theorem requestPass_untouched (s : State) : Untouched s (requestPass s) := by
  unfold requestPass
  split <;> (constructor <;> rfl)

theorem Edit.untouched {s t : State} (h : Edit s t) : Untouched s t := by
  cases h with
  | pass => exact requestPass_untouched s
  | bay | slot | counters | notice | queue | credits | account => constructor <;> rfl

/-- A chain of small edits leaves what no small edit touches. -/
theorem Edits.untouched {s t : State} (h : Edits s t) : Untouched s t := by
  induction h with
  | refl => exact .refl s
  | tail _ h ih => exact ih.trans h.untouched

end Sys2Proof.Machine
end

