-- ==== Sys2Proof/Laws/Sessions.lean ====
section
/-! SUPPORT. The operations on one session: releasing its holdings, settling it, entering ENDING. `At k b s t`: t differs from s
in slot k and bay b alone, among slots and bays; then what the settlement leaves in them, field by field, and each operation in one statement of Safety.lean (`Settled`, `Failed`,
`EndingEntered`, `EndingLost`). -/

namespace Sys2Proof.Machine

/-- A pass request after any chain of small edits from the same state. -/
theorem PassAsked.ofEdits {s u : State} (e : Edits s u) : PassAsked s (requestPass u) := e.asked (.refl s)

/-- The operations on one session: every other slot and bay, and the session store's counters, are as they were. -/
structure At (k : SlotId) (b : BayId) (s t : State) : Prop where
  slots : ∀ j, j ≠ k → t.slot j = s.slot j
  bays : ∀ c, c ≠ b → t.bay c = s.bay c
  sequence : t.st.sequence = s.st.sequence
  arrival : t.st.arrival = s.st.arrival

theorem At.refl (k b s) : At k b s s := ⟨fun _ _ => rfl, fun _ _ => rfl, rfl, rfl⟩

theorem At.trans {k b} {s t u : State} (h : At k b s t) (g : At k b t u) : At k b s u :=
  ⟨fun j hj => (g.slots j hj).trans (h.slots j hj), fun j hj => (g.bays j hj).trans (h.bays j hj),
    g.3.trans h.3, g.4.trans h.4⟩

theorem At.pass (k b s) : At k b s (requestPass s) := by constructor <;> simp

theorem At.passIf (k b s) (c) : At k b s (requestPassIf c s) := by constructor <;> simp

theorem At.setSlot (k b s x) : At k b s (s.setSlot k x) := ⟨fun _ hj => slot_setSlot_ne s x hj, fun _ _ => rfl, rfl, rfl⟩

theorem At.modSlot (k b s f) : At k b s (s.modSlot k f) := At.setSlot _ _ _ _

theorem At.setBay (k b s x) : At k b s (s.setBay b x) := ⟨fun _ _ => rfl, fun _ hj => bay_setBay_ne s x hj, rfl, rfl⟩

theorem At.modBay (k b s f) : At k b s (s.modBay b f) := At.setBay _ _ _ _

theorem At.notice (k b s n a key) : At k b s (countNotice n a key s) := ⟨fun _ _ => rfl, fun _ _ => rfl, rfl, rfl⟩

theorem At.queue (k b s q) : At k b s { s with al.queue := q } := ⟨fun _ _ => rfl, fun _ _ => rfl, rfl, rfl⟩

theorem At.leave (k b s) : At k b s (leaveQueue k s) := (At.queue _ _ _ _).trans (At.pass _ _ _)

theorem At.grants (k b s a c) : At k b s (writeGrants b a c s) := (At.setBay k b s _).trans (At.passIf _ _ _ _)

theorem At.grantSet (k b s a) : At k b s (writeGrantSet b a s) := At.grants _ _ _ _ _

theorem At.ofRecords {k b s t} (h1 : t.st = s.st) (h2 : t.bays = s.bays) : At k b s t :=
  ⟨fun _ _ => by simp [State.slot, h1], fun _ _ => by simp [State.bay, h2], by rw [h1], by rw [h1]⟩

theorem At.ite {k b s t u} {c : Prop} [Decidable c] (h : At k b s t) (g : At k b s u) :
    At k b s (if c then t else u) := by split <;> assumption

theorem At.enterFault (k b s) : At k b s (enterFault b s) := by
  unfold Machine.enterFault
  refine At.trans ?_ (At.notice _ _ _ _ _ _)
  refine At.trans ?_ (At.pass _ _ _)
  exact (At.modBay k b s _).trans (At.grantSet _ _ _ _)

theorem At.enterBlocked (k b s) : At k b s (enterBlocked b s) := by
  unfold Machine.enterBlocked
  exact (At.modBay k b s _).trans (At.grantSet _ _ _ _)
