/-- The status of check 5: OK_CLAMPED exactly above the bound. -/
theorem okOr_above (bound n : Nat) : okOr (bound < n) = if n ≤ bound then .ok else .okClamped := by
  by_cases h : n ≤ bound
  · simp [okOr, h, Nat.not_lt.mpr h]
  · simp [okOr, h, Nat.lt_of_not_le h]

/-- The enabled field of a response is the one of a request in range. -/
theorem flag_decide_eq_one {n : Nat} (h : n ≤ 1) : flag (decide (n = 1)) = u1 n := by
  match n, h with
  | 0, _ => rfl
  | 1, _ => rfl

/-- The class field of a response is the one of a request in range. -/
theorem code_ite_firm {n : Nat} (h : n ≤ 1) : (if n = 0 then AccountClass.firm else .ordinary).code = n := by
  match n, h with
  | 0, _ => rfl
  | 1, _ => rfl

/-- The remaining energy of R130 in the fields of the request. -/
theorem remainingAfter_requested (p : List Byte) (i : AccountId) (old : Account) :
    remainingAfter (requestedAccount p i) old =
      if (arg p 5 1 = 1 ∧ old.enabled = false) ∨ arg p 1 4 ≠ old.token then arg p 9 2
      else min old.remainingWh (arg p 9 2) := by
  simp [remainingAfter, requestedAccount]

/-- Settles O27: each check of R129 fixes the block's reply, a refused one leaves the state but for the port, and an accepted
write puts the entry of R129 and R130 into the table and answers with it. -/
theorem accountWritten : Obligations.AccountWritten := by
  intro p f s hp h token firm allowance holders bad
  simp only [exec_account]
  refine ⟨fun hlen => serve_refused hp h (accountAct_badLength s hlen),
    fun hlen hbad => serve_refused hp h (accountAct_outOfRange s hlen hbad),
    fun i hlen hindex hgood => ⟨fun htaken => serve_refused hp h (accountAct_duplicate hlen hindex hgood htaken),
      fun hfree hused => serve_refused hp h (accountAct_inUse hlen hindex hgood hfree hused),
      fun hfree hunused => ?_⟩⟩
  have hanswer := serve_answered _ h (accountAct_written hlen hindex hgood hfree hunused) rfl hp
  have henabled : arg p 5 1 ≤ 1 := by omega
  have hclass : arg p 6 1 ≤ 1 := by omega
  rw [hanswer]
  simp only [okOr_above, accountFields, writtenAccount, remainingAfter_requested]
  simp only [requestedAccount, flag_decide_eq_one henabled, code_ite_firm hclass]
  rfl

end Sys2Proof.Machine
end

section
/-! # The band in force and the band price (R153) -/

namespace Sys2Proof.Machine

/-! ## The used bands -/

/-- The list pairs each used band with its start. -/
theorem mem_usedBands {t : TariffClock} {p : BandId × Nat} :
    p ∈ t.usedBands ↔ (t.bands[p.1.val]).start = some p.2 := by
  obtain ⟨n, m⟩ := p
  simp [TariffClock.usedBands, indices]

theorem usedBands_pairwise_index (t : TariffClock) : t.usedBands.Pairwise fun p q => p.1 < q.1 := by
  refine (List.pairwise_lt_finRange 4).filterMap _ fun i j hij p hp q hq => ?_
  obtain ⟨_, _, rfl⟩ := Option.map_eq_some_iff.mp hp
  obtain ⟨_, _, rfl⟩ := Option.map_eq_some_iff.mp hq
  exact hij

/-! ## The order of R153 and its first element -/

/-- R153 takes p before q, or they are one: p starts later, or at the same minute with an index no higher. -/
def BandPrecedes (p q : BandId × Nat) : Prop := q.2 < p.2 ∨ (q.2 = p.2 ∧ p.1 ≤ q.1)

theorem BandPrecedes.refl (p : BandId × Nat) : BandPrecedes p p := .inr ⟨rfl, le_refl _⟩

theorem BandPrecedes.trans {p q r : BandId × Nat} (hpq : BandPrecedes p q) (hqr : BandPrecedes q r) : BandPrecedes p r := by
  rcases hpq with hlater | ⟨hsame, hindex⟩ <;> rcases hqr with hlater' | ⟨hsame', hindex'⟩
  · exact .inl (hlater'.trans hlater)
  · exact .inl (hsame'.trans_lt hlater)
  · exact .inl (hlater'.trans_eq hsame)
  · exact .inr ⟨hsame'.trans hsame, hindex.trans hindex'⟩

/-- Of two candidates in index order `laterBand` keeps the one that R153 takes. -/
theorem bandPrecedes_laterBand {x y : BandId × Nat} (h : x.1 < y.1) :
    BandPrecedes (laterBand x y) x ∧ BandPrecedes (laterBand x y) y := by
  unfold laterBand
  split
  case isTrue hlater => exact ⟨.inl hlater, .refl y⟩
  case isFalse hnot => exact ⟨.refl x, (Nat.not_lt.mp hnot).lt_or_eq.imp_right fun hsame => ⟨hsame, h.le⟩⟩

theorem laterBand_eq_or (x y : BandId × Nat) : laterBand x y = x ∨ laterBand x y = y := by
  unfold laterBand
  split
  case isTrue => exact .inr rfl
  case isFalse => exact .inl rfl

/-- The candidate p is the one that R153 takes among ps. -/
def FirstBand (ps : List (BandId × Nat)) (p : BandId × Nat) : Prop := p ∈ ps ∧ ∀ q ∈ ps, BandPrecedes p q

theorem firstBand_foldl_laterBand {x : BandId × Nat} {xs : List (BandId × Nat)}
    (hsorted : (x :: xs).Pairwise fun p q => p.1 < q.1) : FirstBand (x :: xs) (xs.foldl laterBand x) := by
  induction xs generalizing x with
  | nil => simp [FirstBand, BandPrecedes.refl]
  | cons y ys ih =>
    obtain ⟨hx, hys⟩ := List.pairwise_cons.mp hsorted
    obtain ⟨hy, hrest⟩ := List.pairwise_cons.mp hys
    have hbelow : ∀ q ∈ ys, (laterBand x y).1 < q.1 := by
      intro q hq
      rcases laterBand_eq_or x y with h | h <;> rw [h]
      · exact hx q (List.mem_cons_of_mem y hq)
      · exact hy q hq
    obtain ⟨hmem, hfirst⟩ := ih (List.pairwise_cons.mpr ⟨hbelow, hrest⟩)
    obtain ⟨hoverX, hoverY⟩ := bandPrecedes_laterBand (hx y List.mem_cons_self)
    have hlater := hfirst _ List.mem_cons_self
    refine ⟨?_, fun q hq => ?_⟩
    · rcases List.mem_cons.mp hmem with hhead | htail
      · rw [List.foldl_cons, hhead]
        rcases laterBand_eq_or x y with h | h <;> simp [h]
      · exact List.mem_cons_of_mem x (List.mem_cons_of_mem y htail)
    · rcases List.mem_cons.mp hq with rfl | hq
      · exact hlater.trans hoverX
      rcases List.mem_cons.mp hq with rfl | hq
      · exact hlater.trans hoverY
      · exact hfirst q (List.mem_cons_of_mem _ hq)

+++

Aim of the task. From the data above, output exactly the lines between the one containing "hsame, hindex.trans hindex'⟩" and the one containing "obtain ⟨hy, hrest⟩", counting both of them.

Written solution.
  · exact .inr ⟨hsame'.trans hsame, hindex.trans hindex'⟩

/-- Of two candidates in index order `laterBand` keeps the one that R153 takes. -/
theorem bandPrecedes_laterBand {x y : BandId × Nat} (h : x.1 < y.1) :
    BandPrecedes (laterBand x y) x ∧ BandPrecedes (laterBand x y) y := by
  unfold laterBand
  split
  case isTrue hlater => exact ⟨.inl hlater, .refl y⟩
  case isFalse hnot => exact ⟨.refl x, (Nat.not_lt.mp hnot).lt_or_eq.imp_right fun hsame => ⟨hsame, h.le⟩⟩

theorem laterBand_eq_or (x y : BandId × Nat) : laterBand x y = x ∨ laterBand x y = y := by
  unfold laterBand
  split
  case isTrue => exact .inr rfl
  case isFalse => exact .inl rfl

/-- The candidate p is the one that R153 takes among ps. -/
def FirstBand (ps : List (BandId × Nat)) (p : BandId × Nat) : Prop := p ∈ ps ∧ ∀ q ∈ ps, BandPrecedes p q

theorem firstBand_foldl_laterBand {x : BandId × Nat} {xs : List (BandId × Nat)}
    (hsorted : (x :: xs).Pairwise fun p q => p.1 < q.1) : FirstBand (x :: xs) (xs.foldl laterBand x) := by
  induction xs generalizing x with
  | nil => simp [FirstBand, BandPrecedes.refl]
  | cons y ys ih =>
    obtain ⟨hx, hys⟩ := List.pairwise_cons.mp hsorted
    obtain ⟨hy, hrest⟩ := List.pairwise_cons.mp hys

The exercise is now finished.